Psicoanalisi di una tumpulata: a Will Smith l’Oscar della Pace


“Houston! … qui Ragusa.”
La rubrica dello psicologo, a cura di Cesare Ammendola


Risuona ancora sui social l’incredulo “sbang” della ciafalata rifilata pochi giorni fa (sul ring degli Oscar) dal diversamente Principe di Cambridge/Bel-Air al comico reo di aver irriso la rasatura della moglie (affetta da alopecia), tale Chris Rock, divenuto, in mondovisione e in un solo indimenticabile istante digitale, il cuscino più famoso del mondo.Come mai resiste ancora nel firmamento la scia chimica della sberla? Forse perché le nostre psicologie alquanto provate non ne possono più di sfrangiarsi filosoficamente tra una pandemia e una guerra. Diciamolo.

E forse anche perché lo spunto è appetitoso. Succoso. E agevola cucchiaiate di zucchero alla tazzina del dibattito sociologico.Certo, se fosse stata una messinscena, la recitazione della tumpulata sarebbe stata da premio Nobel. Ma a me parve un tranvata autentica. Originale. E senza stuntman.

Per inciso e per così dire, io non ce lo vedo Will Smith a bombardare gli asili in Ucraina, solo perché ha dato una sberla a un amico insolente. Certi paralleli retorici e sillogismi da tastiera, azzardati allusivamente da alcuni commentatori, sono tragicomici. Un po’ da pellicola hollywoodiana: Independence Day, La Tumpulata.Non mi convince l’idea che, se sei dichiaratamente pacifista, non puoi sbroccare (per un istante in un solo esecrabile gesto con la mano aperta). Sarebbe come scambiare fave con ceci (come direbbero appunto a Cambridge). E soprattutto significherebbe ignorare ingenuamente che le guerre non sono il gesto istintivo di un individuo suscettibile e impulsivo. Al contrario, sono il lucido, cinico e algido calcolo di un manipolo di esseri assetati di potere. Il male è una strategia. Una meditatio.E il vincitore dell’Oscar si è prontamente scusato: “La violenza in tutte le sue forme è velenosa e distruttiva. Il mio comportamento … è stato inaccettabile e imperdonabile. Le battute a mie spese fanno parte del lavoro, ma una battuta sulle condizioni di salute di Jada era troppo per me da sopportare e ho reagito emotivamente… ho sbagliato. Mi vergogno e le mie azioni non rappresentano l’uomo che voglio essere…”

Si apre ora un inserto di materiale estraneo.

/-- VD2, VD5. -/
theorem test_bpInsert_rejected :
    (after (exec (.bpInsert 0x8) { State.reset with breakMarks := [8] })).map (fun t => t.reply) =
        some (.fail .alreadySet) ∧
      (after (exec (.bpInsert 0x6) State.reset)).map (fun t => t.reply) = some (.fail .badAddress) := by decide

/-- VD9: the copy in slot.E is unwrapped. -/
theorem test_bpRemove :
    (after (exec (.bpRemove 0x8)
        { pipe (.bp (.plain (.external 8 0))) (ins 12) (ins 16) 16 20 with breakMarks := [8] })).map
        (fun t => (t.slotE, t.breakMarks)) = some (ins 8, []) := by decide

/-- VD4. -/
theorem test_bpRemove_rejected :
    (after (exec (.bpRemove 0x8) State.reset)).map (fun t => t.reply) = some (.fail .notSet) := by decide

/-- VD10: the exit mark stands inside the breakpoint. -/
theorem test_exitMark :
    (after (exec (.exitMark 0x8) { State.reset with breakMarks := [8] })).map (fun t => entryAt t 8) =
      some (.bp (.exit (.external 8 0))) := by decide

/-- VD11. -/
theorem test_exitMark_rejected :
    (after (exec (.exitMark 0x8) { State.reset with exitMarks := [8] })).map (fun t => t.reply) =
      some (.fail .alreadySet) := by decide

/-- VD15, VD16. -/
theorem test_slotGet :
    (after (exec (.slotGet 0) (pipe .empty .empty (.bp (.exit (.illegal 0x40))) 0 4))).map (fun t => t.reply) =
        some (.okSlot 0xE10000004000000000) ∧
      (after (exec (.slotGet 3) State.reset)).map (fun t => t.reply) = some (.fail .badSlot) := by decide

/-- VD17. -/
theorem test_retiredGet :
    (after (exec .retiredGet { State.reset with retired := 5 })).map (fun t => t.reply) = some (.okCount 5) := by decide

/-! ## Steps -/

/-- A waiting command runs; a reserved one answers BadCommand (VD18). -/
theorem test_step_commands :
    (after (step (State.reset.withFetchWord 72 (0x10 + 33 * 2 ^ 8)))).map (fun t => (t.reply, t.port)) =
        some (.okWord 0, []) ∧
      (after (step { State.reset with port := [⟨0x03, 0, 0⟩] })).map (fun t => (t.reply, t.port)) =
        some (.fail .badCommand, []) := by decide

/-- A slot variant placed where the step takes its next one is stepped. -/
theorem test_step_slot :
    (after (step (State.reset.withFetchWord 72 (0xA0 + 0x10 * 2 ^ 8)))).map (fun t => (t.reply, t.retired)) =
      some (.status .stopped, 1) := by decide

/-- A bus request placed where the step takes its next one is the poll of slot.E: BUS_WW completes on poll 1 under
`LB_WLAT = 1` and the instruction retires; BUS_RW is Busy on poll 1 under `LB_RLAT = 2` and slot.E is held (R83, R177). -/
theorem test_step_bus :
    (after (step (State.reset.withFetchWord 8 0x06))).map (fun t => (t.busResp, t.acc, t.retired)) =
        some (some (.ready 0), .idle, 1) ∧
      (after (step (State.reset.withFetchWord 3 0b010))).map (fun t => (t.busResp, t.slotE, t.retired)) =
        some (some .busy, .external 0 0, 0) := by decide

/-- An ill-formed configuration has no step (R9). -/
theorem test_step_ill_formed :
    refusal (step { State.reset with cfg := { Config.cfg0 with numGpr := 16 } }) = some .illFormedConfiguration := by
  decide

/-! ## Witnesses: states and operands that meet the hypotheses of each statement, at the boundary of each clause -/

/-- A bubble's step, a command's, the poll of an External instruction (ready and refused), and the ill-formed one. -/
theorem test_witness_StepRunsTheDecodedInstruction :
    (State.reset.cfg.wf = true ∧ State.reset.port = []) ∧
      (∃ s : State, ∃ r rest i, s.cfg.wf = true ∧ s.port = r :: rest ∧ decodeRequest r = .ok i) ∧
      (withinR144 loading ∧ decodeBus ⟨(pollOf readReq).req.setWidth 8, (pollOf readReq).addr, (pollOf readReq).wdata⟩ =
          .ok (.busRw 0x100) ∧ requestOf (.busRw 0x100) = some readReq ∧
        (∃ t, exec (.busRw 0x100) { answering flowing loading with execQ := [] } = .next t) ∧
        exec (.busRw 0x100)
            { answering (pendingAt flowing .localBus 1 ⟨.read, .word, 0x104, 0⟩) loading with execQ := [] } =
          .refused .busProtocolViolation) ∧
      ∃ s : State, s.cfg.wf = false :=
  ⟨by decide, ⟨{ State.reset with port := [⟨0x02, 0, 0⟩] }, ⟨0x02, 0, 0⟩, [], .reset, by decide, rfl, rfl⟩,
    ⟨⟨Nat.zero_le 1, Nat.zero_le 1, Nat.zero_le 1, Nat.zero_le 1, rfl⟩, by decide, rfl, ⟨_, rfl⟩, rfl⟩,
    ⟨{ State.reset with cfg := { Config.cfg0 with numGpr := 16 } }, by decide⟩⟩
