-- ==== Sys2Proof/Word.lean ====
section
/-! DEFINITION. The words of the machine (00_scope R9, 30_encoding R80, R90) and the small fixed vocabularies the spec
names: backends, lines, levels, colours, orientations, phases, error classes (10_state R20 to R33, 60_exceptions R201). -/

namespace Sys2Proof

/-- An 8-bit payload, colour channel or framer byte (`u8`, 00_scope R9). -/
abbrev Byte := BitVec 8

/-- A 16-bit operand or packed pixel (`u16`, 00_scope R9). -/
abbrev Half := BitVec 16

/-- A 9-bit word on the link (`u9`, 30_encoding R80). -/
abbrev LinkWord := BitVec 9

/-- A 68-bit request word `REQ` (30_encoding R90). -/
abbrev ReqWord := BitVec 68

/-- What is presented for execution: a request word at the `REQ` port (30_encoding R90), or, one level down, a 9-bit
word for the link (00_scope R1, 30_encoding R80). -/
inductive Frame where
  | req (w : ReqWord)
  | link (w : LinkWord)
  deriving DecidableEq, Repr

/-- Three 8-bit channels (10_state R26). -/
structure Color where
  r : Byte
  g : Byte
  b : Byte
  deriving DecidableEq, Repr, Inhabited

/-- The transport backend (10_state R21); bit value 0 is `hwSerial`, 1 is `bitBang`. -/
inductive Backend where
  | hwSerial
  | bitBang
  deriving DecidableEq, Repr, Inhabited

/-- The five output lines (10_state R22). -/
inductive Line where
  | cs
  | sck
  | sda
  | rst
  | bl
  deriving DecidableEq, Repr

/-- The level a line latch holds: 0, 1 or X (10_state R33). -/
inductive Level where
  | zero
  | one
  | x
  deriving DecidableEq, Repr

/-- The four orientations (10_state R24). -/
inductive Orientation where
  | deg0
  | deg90
  | deg180
  | deg270
  deriving DecidableEq, Repr

/-- The life-cycle phases (10_state R28). -/
inductive Phase where
  | off
  | init
  | ready
  | failed
  | closed
  deriving DecidableEq, Repr

/-- The four error classes (60_exceptions R200, R201). -/
inductive Err where
  | transport
  | invalidParam
  | unsupportedMode
  | notReady
  deriving DecidableEq, Repr

/-- The four bytes of the shadow register `WIN` (10_state R35). -/
structure Window where
  xs : Byte
  xe : Byte
  ys : Byte
  ye : Byte
  deriving DecidableEq, Repr

/-- The pin and device identifiers the block passes on and never interprets (10_state R22, 00_scope R6), as plain numbers. -/
structure Ids where
  spiDevice : Nat
  spiClockHz : Nat
  pinCs : Nat
  pinSck : Nat
  pinSda : Nat
  pinRst : Nat
  pinBl : Nat
  deriving DecidableEq, Repr, Inhabited

/-- Where the six bits of a channel stand in an 18-bit pixel's byte, the values of `PIX18_ALIGN` (00_scope R6, D12; log 20):
`left` is bits 7 to 2, `right` is bits 5 to 0. -/
inductive Pix18Align where
  | left
  | right
  deriving DecidableEq, Repr

/-- The open parameters of the step relation (00_scope R6, 10_state R40): the three MADCTR masks (46_orientation R171,
D16), `T_SLPOUT_MS` (43_sequencer R137, D21) and `PIX18_ALIGN` (D12). -/
structure Params where
  madctrMY : Byte
  madctrMX : Byte
  madctrMV : Byte
  slpoutMs : Nat
  pix18Align : Pix18Align
  deriving DecidableEq, Repr

end Sys2Proof
end

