-- ==== Sys2Proof/Proofs/Scope.lean ====
section
/-! PROOFS. What a step does with the host's next act (00_scope R7, 30_encoding R98). -/

namespace Sys2Proof.Machine

/-- A step takes the host's next act off the list and serves it. -/
theorem step_of_host_cons {s : State} {a : HostAct} {rest : List HostAct} (hhost : s.host = a :: rest) :
    step s = serve a (s.withHost rest) := by
  simp only [step, hhost]

/-- A presented frame is served by its decoding. -/
theorem step_of_host_present {s : State} {f : Frame} {rest : List HostAct} (hhost : s.host = .present f :: rest) :
    step s = serveFrame f (s.withHost rest) :=
  step_of_host_cons hhost

/-- A frame that decodes to an instruction is served by running that instruction. -/
theorem serveFrame_of_decode_ok {f : Frame} {i : Instr} (hdec : decode f = .ok i) (s : State) :
    serveFrame f s = exec i s := by
  simp only [serveFrame, hdec]

/-- Settles O6: the step serves the presented frame, and serving it runs the instruction it decodes to. -/
theorem stepRunsDecodedInstruction : Obligations.StepRunsDecodedInstruction := by
  unfold Obligations.StepRunsDecodedInstruction
  intro s f i rest hhost hdec
  calc step s = serveFrame f (s.withHost rest) := step_of_host_present hhost
    _ = exec i (s.withHost rest) := serveFrame_of_decode_ok hdec _
    _ = exec i { s with host := rest } := by rw [State.withHost]

end Sys2Proof.Machine
end

section
/-! PROOFS. What every request keeps, the invariant of the machine, and the registers that decide nothing (10_state). Three
tools carry the proofs: what a relation must respect for every request to respect it (`Serves`, from `Composes`), what the
body of a sending request and INIT can end in (`sendingBody_cases`, `steps_completed`), and what a map that hides registers
must satisfy for no instruction to notice (`Hides`). -/

namespace Sys2Proof.Machine

/-! ### What an instruction can do: an answer on the ports, or the end of a procedure -/

/-- The statements of a sending request after its phase check (42_framer R122, R123, 44 to 46, 47_link_commands R180 to
R189); `exec_of_isSending` ties them to `exec`. -/
def sendingBody : Instr → Proc
  | .setOrientation d => setOrientationBody d
  | .setWindow x y w h => setWindowBody x y w h
  | .clear r g b => clearBody ⟨r, g, b⟩
  | .sendPixel r g b => streamPixel ⟨r, g, b⟩
  | .sendPixelP16 p =>
    inOrder [require (fun t => t.colorMode == mode16) .unsupportedMode, sendBytes (pixel16 p)]
  | .sendCmd b => sendCmd b
  | .sendData b | .data b => sendData b
  | .swreset => sendCmd codeSWRESET
  | .slpout => sendCmd codeSLPOUT
  | .dispon => sendCmd codeDISPON
  | .caset => sendCmd codeCASET
  | .raset => sendCmd codeRASET
  | .ramwr => sendCmd codeRAMWR
  | .madctr => sendCmd codeMADCTR
  | .colmod => sendCmd codeCOLMOD
  | .nvctr => sendCmd codeNVCTR
  | .init | .close | .pack565 _ _ _ | .unpack565 _ | .frameCmd _ | .frameData _ => inOrder []

/-- What INIT does once its checks have passed and its transport is built (43_sequencer R130). -/
def initRun : Proc :=
  inOrder [assign (fun t => { t with tpOpen := true, phase := .init }), initSteps,
    assign (fun t => { t with phase := .ready })]

/-- INIT's statements: the checks, the latched configuration, the build, the run (43_sequencer R130). -/
def initBody : Proc := fun s =>
  (initChecks s).andThen fun t => (buildTransport t.latchStraps).andThen initRun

Aveva inoltre spiegato in un libro autobiografico, da abile psicologo di sé stesso: “Quando avevo nove anni, vidi mio padre colpire mia madre alla testa con tanta forza da farla svenire e sputare sangue… Insita in tutto quello che ho fatto da allora … c’è sempre stata una sottile sequela di scuse a mia madre per l’inerzia mostrata quel giorno. Per averla delusa in quell’istante. Per non aver tenuto testa a mio padre. Per essere stato un codardo… Avrei dovuto essere capace di proteggere mia madre…”Per alcune autorevoli commentatrici, il pugno di Will Smith è ingiustificabile, perché esprime solo la violenza di una maschilità patriarcale. Io non credo che sia necessariamente così. Peraltro, molte donne hanno ammirato il modo in cui il marito si è ribellato alla violenza verbale che ha colpito la sensibilità della donna.E comunque, se il comico avesse offeso, per dire, il fratello di Will Smith, seduto impassibile al suo fianco, la stessa reazione dell’attore avrebbe suggerito una lettura non meno pregnante e riconducibile a una dinamica affettiva più ampia: uomini e donne, a tutte le età, sono portati a difendere le persone a cui vogliono bene.


Lo so. La violenza non è mai la risposta. E in effetti, come ho già scritto altrove, da psicologo pacifista, mi sarebbe piaciuto che ad alzarsi fosse stata la donna offesa. Non il marito. E che lei, a nome di tutte le donne, avesse puntato, armata del suo serafico charme, il comico impenitente, dicendo: “Sai Rock, perché così tante donne perdono i capelli?! Ma restiamo comunque belle. Sin da bambine, impariamo che i nostri capelli sono preziosi. Poi, a volte, li perdiamo. Anche tu hai perso una buona occasione per essere gentile. E i miei capelli potrebbero ricrescere. I tuoi neuroni no. Ora ringrazia mia madre che mi ha insegnato ad essere gentile: altrimenti ti avrei già assestato un bel calcio sullo spillo che hai tra le gambe.”